Prototypes wouldn't exist yet
Health coach, Colombia chatbot — still paragraphs in grant proposals, not things in front of learners
Flash Lab wouldn't be replicable
Would be "that workshop someone did once" instead of a toolkit at designkit.stanford.edu that others can run
Format decisions wouldn't get made
Nobody saying "60 minutes isn't enough for real learning" — the easy ask gets accepted, the high-leverage version never happens
Collaborators lose their outside mirror
Researchers and faculty talk to their own teams but miss the perspective of someone who understands tech + learning without a stake in the research outcome

Defensibility Roadmap

In the age of AI, the building is the easy part. The question is: what constraints still exist that I can remove?

What's Vulnerable
ModeRiskTimeline
Builder AI coding tools make prototyping accessible to non-technical people. "I can build you a chatbot" is a shrinking advantage. 1-2 years
Sounding Board Too vague to be a job description on its own. Only defensible if it leads to concrete outcomes or enables other modes. Now
Thoroughness work Note-taking, status tracking, check-in meetings — exactly what AI agents are getting good at. 6-12 months
What's Durable
ModeWhy It Holds
Format Designer Workshop structure, facilitation timing, when to let people struggle vs. intervene. Pedagogical design, not code. Hard-won through hundreds of sessions.
Strategic Filter Knowing when 60 minutes isn't enough, when to walk away, when a research question needs scoping before building. Judgment about learning thresholds.
System Designer Designing systems that let OTHER people build and experiment at scale. Not "I build for you" but "here's how you build for yourself." Flash Lab & bot101.app already are this.
Next Move: What Constraints Can I Remove?
The winning strategy: spot what just became possible, build value around that new capability
Idea → Pilot is too slow

Researchers have hypotheses but the friction of building and testing is too high. I'm solving this one-off (Health Coach Bot).

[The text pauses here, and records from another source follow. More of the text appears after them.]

/-- The scalar core of a tile. -/
structure Core where
  ds     : Vector Word 32
  d      : Nat
  rs     : Vector Word 16
  rd     : Nat
  pc     : BitVec 56
  flight : List Flight
  branch : Option Branch
  /-- SETM shadow: instructions left, old mode, new mode (R51). -/
  shLeft : Nat
  shOld  : BitVec 2
  shNew  : BitVec 2
  cwrs   : List PendingCwr
  /-- The value of CYCLE at which the open HOLD window expires (R82). -/
  hold   : Option Word
  /-- The pending imprecise exception: code, producer and the producer's place in issue order (R65). -/
  impr   : Option (Byte × BitVec 56 × Nat)
  /-- Instructions issued and exceptions taken since reset: numbers the producers of results in flight. -/
  issued : Nat
  doing  : Doing
  run    : Run
  /-- CYCLE, less the cycles its quarter's clock has counted (R58). -/
  cycle  : Word
  deriving DecidableEq, Repr

/-! ## Global memory access of a tile -/

/-- A load slot (R42): the va or object that EVAL names, how the arriving bytes become a value, the bytes that
forwarding has fixed (R226), the line fill that it has joined (R216), and the value once it has arrived. -/
structure Slot where
  id     : Nat
  fill   : Option Nat
  va     : Word
  size   : Nat
  zext   : Bool
  fwdMask : Byte
  fwd    : Word
  val    : Option Word
  poison : Bool
  pc     : BitVec 56
  deriving DecidableEq, Repr

/-- A merging-buffer entry (R217): one 64-byte line of a city address with a byte mask, whether it may merge, the mode of
its first store, and the words that hold an uncorrectable error (R429). -/
structure MbEntry where
  line   : Nat
  mask   : BitVec 64
  data   : Line
  seq    : Nat
  relE   : Nat
  fenE   : Nat
  drain  : Bool
  plain  : Bool
  user   : Bool
  bad    : Byte := 0
  deriving DecidableEq, Repr

/-- A TLB entry (R210): partition, virtual page number and size, the page's city address, permission bits, and whether it
holds an uncorrectable error (R429). -/
structure TlbEntry where
  part : PartNo
  big  : Bool
  page : Nat
  city : Nat
  r    : Bool
  w    : Bool
  x    : Bool
  u    : Bool
  nc   : Bool
  bad  : Bool := false
  deriving DecidableEq, Repr

/-- A cache line: its city line number and contents (R214, R221), and whether it holds an uncorrectable error (R429). A cache is
a list, most recently used first. -/
structure CacheLine where
  line : Nat
  data : Line
  bad  : Bool := false
  deriving DecidableEq, Repr

/-- The global access side of a tile: load slots, merging buffer, TLB and caches, the counters that number its
accesses and its ordering instructions (R226, R231 to R235). -/
structure GMem where
  slots  : List Slot
  mb     : List MbEntry
  tlb    : List TlbEntry
  dcache : List CacheLine
  icache : List CacheLine
  seq    : Nat
  relE   : Nat
  acqE   : Nat
  fenE   : Nat
  deriving DecidableEq, Repr

/-! ## Vector unit and TMU (R114, R128) -/

/-- The vector unit. `port` counts the instructions for which a VGATHER or VSCATTER still occupies the port. -/
structure Vec where
  vs   : Vector Line 8
  vd   : Nat
  port : Nat
  deriving DecidableEq, Repr

/-- A TMMA in the array queue: its place in issue order, its TCFG copy, registers, Z and address (R131, R134). -/
structure Tmma where
  ord     : Nat
  cfg     : Word
  a       : BitVec 3
  b       : BitVec 3
  z       : Bool
  pc      : BitVec 56
  started : Bool
  deriving DecidableEq, Repr

/-- The tile matrix unit (R128). -/
structure Tmu where
  tr    : Vector (Vector Line 8) 8
  latch : Vector (Option Nat) 8
  acc   : Vector (BitVec 32) 64
  tcfg  : Word
  queue : List Tmma
  sat   : Bool
  deriving DecidableEq, Repr

/-! ## Receive queues of a tile (R267) -/

/-- A message held in a queue. -/
structure Message where
  len   : Nat
  src   : Nat
  part  : PartNo
  epoch : BitVec 32
  data  : Line
  deriving DecidableEq, Repr

/-- A receive queue (R267, R268, R272, R281). `resv` says that a free slot is reserved for the oldest waiter. -/
structure RQueue where
  isOpen  : Bool
  epoch   : BitVec 32
  msgs    : List Message
  drops   : BitVec 32
  stale   : BitVec 32
  waiters : List Nat
  resv    : Bool
  deriving DecidableEq, Repr

/-- A tile: everything of R17, R114, R128, R267, and its registers in the control space (R457, R469). -/
structure Tile where
  core   : Core
  ctl    : Ctl
  gmem   : GMem
  vec    : Vec
  tmu    : Tmu
  queues : Vector RQueue 8
  qimask : Byte
  /-- The tally-event mask (R285). -/
  tevts  : Word
  part   : PartNo
  park   : Bool
  parked : Bool
  wake   : BitVec 6
  lslot  : Bool
  /-- A value has come to a load slot since the tile parked (R457). -/
  came   : Bool
  pcsel  : Vector (BitVec 6) 8
  pcnt   : Vector Word 8
  /-- A reset of this tile waits for its last reply; whether it releases afterwards (R426). -/
  resetting : Option Bool
  /-- A stack, control or TMU register holds an uncorrectable error (R429). -/
  broken : Bool := false
  deriving DecidableEq, Repr

/-! ## Requests on the roads -/

/-- What a request asks of its home (R42 to R45, R185 to R188, R283, R490). A fill holds the bytes of the tile's own
stores that its line will be installed with (R226); a Hive operation holds its operands, its place in issue order and
address, and the imprecise exception that its result raises (R326). -/
inductive ReqKind where
  | load (size : Nat)
  | fill (prefetch : Bool) (mask : BitVec 64) (data : Line)
  | gldb (la : Nat)
  | row (r : Nat)
  | write (mask : BitVec 64) (data : Line)
  | aadd (x : Word)
  | acas (new cmp : Word)
  | mcmp (new cmp : Word)
  | mcnt (x : Word)
  | watch (x : Word)
  | count (va : Word) (val mask : Word)
  | tread
  | hive (opc opb : Byte) (ops : List Word) (ord : Nat) (pc : BitVec 56) (exc : Option Byte)
  deriving DecidableEq, Repr

/-- How far a request has come: held at the tile, on its way, part of a line fill under way, watching at its home, gone to
another device under a transaction, or answered. -/
inductive ReqState where
  | held
  | sent
  | joined (fill : Nat)
  | watching
  | remote (txid : BitVec 24)
  | done (data : Line) (poison : Bool)
  deriving DecidableEq, Repr

/-- How far a home has come with the count of a range: words read, those that match, and whether one was uncorrectable
(R188). -/
structure CountRun where
  got : Nat
  sum : Word
  bad : Bool
  deriving DecidableEq, Repr

/-- A count that has read nothing. -/
def CountRun.reset : CountRun := { got := 0, sum := 0, bad := false }

/-- A request of a tile: its place in the tile's program order and the ordering instructions before it. -/
structure Req where
  id    : Nat
  tile  : Nat
  kind  : ReqKind
  addr  : Nat
  slot  : Option Nat
  seq   : Nat
  relE  : Nat
  acqE  : Nat
  fenE  : Nat
  glda  : Bool
  /-- A fill that an invalidation has overtaken installs no line (R219, R233). -/
  noInstall : Bool
  /-- The page of the access is one of 1 GiB, so that a prefetch may go as far (R216). -/
  big   : Bool
  user  : Bool
  part  : PartNo
  epoch : BitVec 32
  st    : ReqState
  /-- A range count's progress at its home (R188). -/
  run   : CountRun := .reset
  /-- The words of a write that its merging-buffer entry held with an uncorrectable error (R429). -/
  bad   : Byte := 0
  deriving DecidableEq, Repr

/-- How a queue answers a message (R269). -/
inductive QAnswer where
  | delivered | discarded | refused
  deriving DecidableEq, Repr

The move: Systematize it. A "Prototype Sprint" format — researchers come in with a question, leave with a testable artifact. Flash Lab but for research prototyping.
Faculty don't know what's possible

They can't remove constraints they don't know have disappeared. I see this every day in meetings.

The move: Build a format for research ideation — faculty bring their question, leave with a scoped prototype plan and understanding of what AI makes newly testable.
No cross-pollination across experiments

Fan/Chu, Marily, Forssell all learning about AI+learning in parallel. No synthesis across the portfolio.

The move: Be the person who spots patterns across 15+ experiments and surfaces insights no individual project would see. Pure judgment-layer work. Requires being in all the rooms — which I already am.